def colTransport (c : ColConst) (x : ColIn) : Transport :=
  let qd := mulF (divF x.q (cF 36 10)) (subF fpOne (divF x.min f100))
  let wd := mulF c.hold (cF 390625 100000)
  let uin := divF x.min (subF f100 x.min)
  let raw := divF qd wd
  let fast := !c.batch && fpGt raw fpOne
  ⟨qd, wd, uin, raw, if c.batch then fpZero else if fast then fpOne else raw, fast⟩

/-- Each layer moved by `phi` toward the one above it, from the old values. -/
def moveLayers (phi : Word) (pu pth : Word) : List ColLayer → List ColLayer
  | [] => []
  | y :: t => { y with u := addF y.u (mulF phi (subF pu y.u)), th := addF y.th (mulF phi (subF pth y.th)) } ::
      moveLayers phi y.u y.th t

/-- Exchange of one layer with its zone's air (R254). -/
def exchange (c : ColConst) (xa wd : Word) (z : ZoneRes) (y : ColLayer) : ColLayer :=
  let du := mulF (subF y.u z.ue) (subF fpOne z.ek)
  let mw := mulF wd du
  let tOut := addF y.th (mulF (subF z.tp y.th) z.en)
  let q := mulF (mulF z.ma f1006) (subF z.tp tOut)
  let cgl := mulF wd (addF c.cg (mulF (cF 4186 1) y.u))
  let th := addF y.th (divF (subF q (mulF c.hfg mw)) cgl)
  let xo := if fpEq z.ma fpZero then xa else addF xa (divF mw z.ma)
  let cond := fpGt (divF (mulF xo f101325) (addF f0622 xo)) (satPressure tOut)
  ⟨subF y.u du, th, tOut, xo, y.proj, du, cond⟩

/-- The zones of a step. -/
def colZones (c : ColConst) (x : ColIn) : List ZoneRes :=
  (List.range c.starts.length).map fun z =>
    colZone c x.xa (x.tp.getD z 0) (x.air.getD z 0) (zoneLayers c.starts z)

def ZoneRes.none : ZoneRes := ⟨0, 0, 0, 0, 0, 0⟩

/-- One step of the layers (R254). -/
def colStep (c : ColConst) (x : ColIn) (ls : List ColLayer) : List ColLayer :=
  let t := colTransport c x
  let zs := colZones c x
  let moved := if c.batch then ls else moveLayers t.phi t.uin x.gin ls
  moved.zipIdx.map fun p => exchange c x.xa t.wd (zs.getD (zoneOf c.starts p.2) ZoneRes.none) p.1

/-- Wet-basis moisture (R244). -/
def wetOf (u : Word) : Word := divF (mulF f100 u) (addF fpOne u)

/-- One stretch of a projection (R255). -/
def stretch (z : ZoneRes) (u t : Word) : Word :=
  addF z.ue (mulF (subF u z.ue) (expF (mulF (fpNegate z.k) t)))

/-- The projected final moisture of a layer (R255). -/
def projOf (c : ColConst) (zs : List ZoneRes) (tau fhor : Word) (short : Bool) (L : Nat) (u : Word) : Word :=
  let z := zoneOf c.starts L
  let own := zs.getD z ZoneRes.none
  if short then wetOf (stretch own u fhor)
  else
    let u1 := stretch own u (mulF (fpNat (zoneEnd c.starts z + 1 - L)) tau)
    wetOf ((List.range c.starts.length).foldl (fun u j =>
      if z < j then stretch (zs.getD j ZoneRes.none) u (mulF (fpNat (zoneLayers c.starts j)) tau) else u) u1)

/-- TEXH (R255). -/
def texhOf (c : ColConst) (zs : List ZoneRes) (ls : List ColLayer) : Word :=
  let sums := ls.zipIdx.foldl (fun (a : Word × Word) p =>
    let z := zs.getD (zoneOf c.starts p.2) ZoneRes.none
    if fpGt z.ma fpZero then (addF a.1 (mulF z.ma p.1.tao), addF a.2 z.ma) else a) (fpZero, fpZero)
  if fpEq sums.2 fpZero then fpNaN else divF sums.1 sums.2
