/-- The speed in force: 0 after 1 s without a pulse (R366); with feedback, the last feedback. -/
def State.fanSpeed (s : State) (n : Nat) : Word :=
  if s.fanImode n = 1 then
    match (s.fan n).lastPulse with
    | none => 0
    | some t => if t + 1000000000 ≤ s.dtb then 0 else s.reg (Reg.FAN_SPD n)
  else s.reg (Reg.FAN_SPD n)

/-- Whether the channel's speed or feedback is out of bounds (R366). -/
def State.fanOut (s : State) (n : Nat) : Bool :=
  let v := s.fanSpeed n
  if s.fanImode n = 1 then fpLtRat v (s.regF (Reg.FAN_MON n) 31 16) 1
  else if s.fanImode n = 2 then
    decide ((s.regF (Reg.FAN_FB n) 15 0 : Int) * fpScale < (fpExact v - fpExact (s.fan n).out).natAbs * 10000)
  else false

/-- The monitor brought up to date: since when the channel is out of bounds with its output above STOPTH and TSPIN over, and
since when it is within bounds. -/
def State.fanWatch (s : State) (n : Nat) : State :=
  let c := s.fan n
  let spun := decide (max c.aboveAt c.lastKick + s.regF (Reg.FAN_MON n) 7 0 * 100000000 ≤ s.dtb)
  let out := s.fanOut n
  let bad := s.fanAbove n c.out && spun && out
  let since (b : Bool) (t : Option Nat) : Option Nat := if !b then none else some (t.getD s.dtb)
  s.setFan n { c with badSince := since bad c.badSince, goodSince := since (!out) c.goodSince }

/-- What a channel is to output, by Table 10.3: STATE, output, the output under rows 6 to 8, and the last under rows 7 and 8. -/
structure FanRow where
  state : Nat
  out : Word
  base : Word
  last : Word

/-- Rows 6 to 8 of Table 10.3: STATE, output and the last output under rows 7 and 8. -/
def State.fanBase (s : State) (n : Nat) (c : FanChan) : Nat × Word × Word :=
  if s.fanAuto n then (5, c.tab, c.last)
  else match c.cmd with
    | some u => (2, u, u)
    | none => if s.fanPosture n = 2 then (5, c.tab, c.last) else (4, c.last, c.last)

/-- Whether posture OFF is in force: POSTURE OFF, or a HOLD that has ended. -/
def State.fanIsOff (s : State) (n : Nat) (c : FanChan) : Bool :=
  !s.fanAuto n && c.cmd.isNone && (s.fanPosture n == 0 || s.fanPosture n == 3 || (s.fanPosture n == 1 && c.holdOver))

/-- Table 10.3 at a reload, with the kick that runs. -/
def State.fanRow (s : State) (n : Nat) (c : FanChan) (dark kick : Bool) : FanRow :=
  let b := s.fanBase n c
  if s.fanIsOff n c then ⟨1, 0, 0, c.last⟩
  else if dark then ⟨7, 0, 0, b.2.2⟩
  else if s.fanFull n then ⟨6, fpOne, b.2.1, b.2.2⟩
  else if kick then ⟨3, ratF (s.regF (Reg.FAN_KICK n) 31 24) 255, b.2.1, b.2.2⟩
  else ⟨b.1, b.2.1, b.2.1, b.2.2⟩
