/-- A store to cell shared data posted; a store that finds 16 posted waits until the first of them is accepted. -/
def State.post (s : State) (l off : Nat) (bs : List Byte) : State :=
  let L := s.loop l
  let s0 := s.settle l
  let s1 := if 16 ≤ (s0.pair L.pair).queue.length then s0.acceptPosted L.pair else s0
  s1.setPair L.pair { s1.pair L.pair with
    queue := (s1.pair L.pair).queue ++ [⟨l, L.cell, (s1.cell L.cell).inc, off, bs⟩] }

/-- A cell as a loop sees it: with the loop's own posted stores in place (R67). -/
def State.seen (s : State) (l : Nat) : Cell :=
  (s.postedBy l).foldl (fun (c : Cell) x => c.writeShared x.offset x.bytes) (s.cell (s.loop l).cell)

/-- POSTED_STORE_ACCEPTED (R67). -/
def execPostedStoreAccepted (p : Nat) (s : State) : Out := .next (if 32 ≤ p then s else s.acceptPosted p)

/-! ### Loads -/

/-- `size` bytes of a byte memory as a word. -/
def memBytes (m : SMap Byte) (a size : Nat) : Word := w32 (ofBytes (mgetList 0 a size m))

/-- The part of a word that a view read of `size` bytes delivers. -/
def partOf (w : Word) (a size : Nat) : Word := w32 (w.toNat / 2 ^ (8 * (a % 4)) % 2 ^ (8 * size))

/-- A load from local memory (R35): a double-bit error is a mismatch of the pair. -/
def State.loadLocal (s : State) (l a : Nat) (e : Ecc) (v : Word) (put : Word → Loop → Loop) : MemRes :=
  let p := (s.loop l).pair
  match e with
  | .ok => .done (s.retire l 2 (put v))
  | .single => .done ((s.eccCorrected 0 a (some p)).retire l 2 (put v))
  | .double => .gone (s.mismatch p)

/-- Whether a load of a loop at a shared-data address reads a word with an uncorrectable error. -/
def State.sharedBad (s : State) (l a : Nat) : Bool := (s.seen l).badWords.contains ((a - sharedBase) / 4)

/-- ECC_UNCORRECTABLE of a load from cell shared data (R35): the memory, the address and the cell, with no field-image line. -/
def State.eccLoad (s : State) (c a : Nat) : State :=
  s.emit Ev.ECC_UNCORRECTABLE c [w32 ((s.cell c).sharedMem (a - sharedBase)), w32 a, w32 c, 0xFFFFFFFF, 0, 0]

/-- A load from cell shared data (R35): a word with an uncorrectable error raises the bus-error trap, and each load is recorded. -/
def State.loadShared (s : State) (l a size : Nat) (e : Ecc) (put : Word → Loop → Loop) : MemRes :=
  let c := (s.loop l).cell
  let n := s.sharedCount c (a - sharedBase)
  let s1 := s.sharedEcc c a e
  if s1.sharedBad l a then .trap ((s1.eccLoad c a).draw) ⟨trapBus, 0, a⟩ n
  else .done ((s1.draw).retire l n (put (memBytes (s1.seen l).shared (a - sharedBase) size)))

/-- A load through a view (R30, R37). -/
def State.loadView (s : State) (l a size : Nat) (e : Ecc) (put : Word → Loop → Loop) : MemRes :=
  let c := (s.loop l).cell
  let s1 := match s.viewKey c a with
    | none => s
    | some k => s.fiEcc k c none e
  .done ((s1.draw).retire l (s.count 80 1200) (put (partOf (s1.viewWord c a) a size)))

/-- A register access by a loop that is refused (R14, R36, R40). -/
def State.regTrap (s : State) (l a size sub : Nat) : Option MemRes :=
  let c := (s.loop l).cell
  if size ≠ 4 ∨ a % 4 ≠ 0 ∨ !inExtent a then some (.trap s ⟨trapAccess, sub, a⟩ 20)
  else if !s.pageGranted c a then some (.trap (s.pageDenied c a) ⟨trapAccess, 4, a⟩ 20)
  else none

/-- Whether a loop may reach every byte of an access below the register area by a load. -/
def State.readable (s : State) (L : Loop) (a size : Nat) : Bool :=
  (List.range size).all fun i =>
    let x := s.areaOf L (a + i) 1
    x != .nowhere && x != .regs

/-- A load of `size` bytes (Table 2.9): access trap, then alignment trap, then the read (R66, R103).  `put` writes gd. -/
def State.load (s : State) (l : Nat) (word : Word) (a size : Nat) (e : Ecc) (put : Word → Loop → Loop) : State :=
  s.runMem l word fun s =>
    let L := s.loop l
    let area := s.areaOf L a size
    if area = .regs then
      match s.regTrap l a size 2 with
      | some r => r
      | none =>
        let n := s.count 20 400
        let s1 := (s.draw).regRead (.loop l) a
        .done (s1.retire l n (put s1.answer))
    else if !s.readable L a size then .trap s ⟨trapAccess, 2, a⟩ 2
    else if a % size ≠ 0 then .trap s ⟨trapAlign, 0, a⟩ 2
    else match area with
      | .code => s.loadLocal l a e (memBytes L.code a size) put
      | .data => s.loadLocal l a e (memBytes L.data (a - dataBase) size) put
      | .shared => s.loadShared l a size e put
      | _ => s.loadView l a size e put

/-- The effective address of a load or store (R79). -/
def State.effAddr (s : State) (l : Nat) (a : Reg) (imm : BitVec 15) : Nat := ((s.loop l).rg a + sxImm imm).toNat

/-- LDW, LDH, LDHU, LDB, LDBU (Table 2.9). -/
def execLdw (l : Nat) (d a : Reg) (imm : BitVec 15) (ecc : Ecc) (s : State) : Out :=
  .next (s.load l (encodeInstr (.ldw l d a imm ecc)) (s.effAddr l a imm) 4 ecc fun v L => L.wg d v)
━━━━━━━━━━━━━━━━
What to work on
Repeat exactly the lines that run from the opening of the listing through the line holding "old values. -/". Leave out everything else.

Written response
def colTransport (c : ColConst) (x : ColIn) : Transport :=
  let qd := mulF (divF x.q (cF 36 10)) (subF fpOne (divF x.min f100))
  let wd := mulF c.hold (cF 390625 100000)
  let uin := divF x.min (subF f100 x.min)
  let raw := divF qd wd
  let fast := !c.batch && fpGt raw fpOne
  ⟨qd, wd, uin, raw, if c.batch then fpZero else if fast then fpOne else raw, fast⟩

/-- Each layer moved by `phi` toward the one above it, from the old values. -/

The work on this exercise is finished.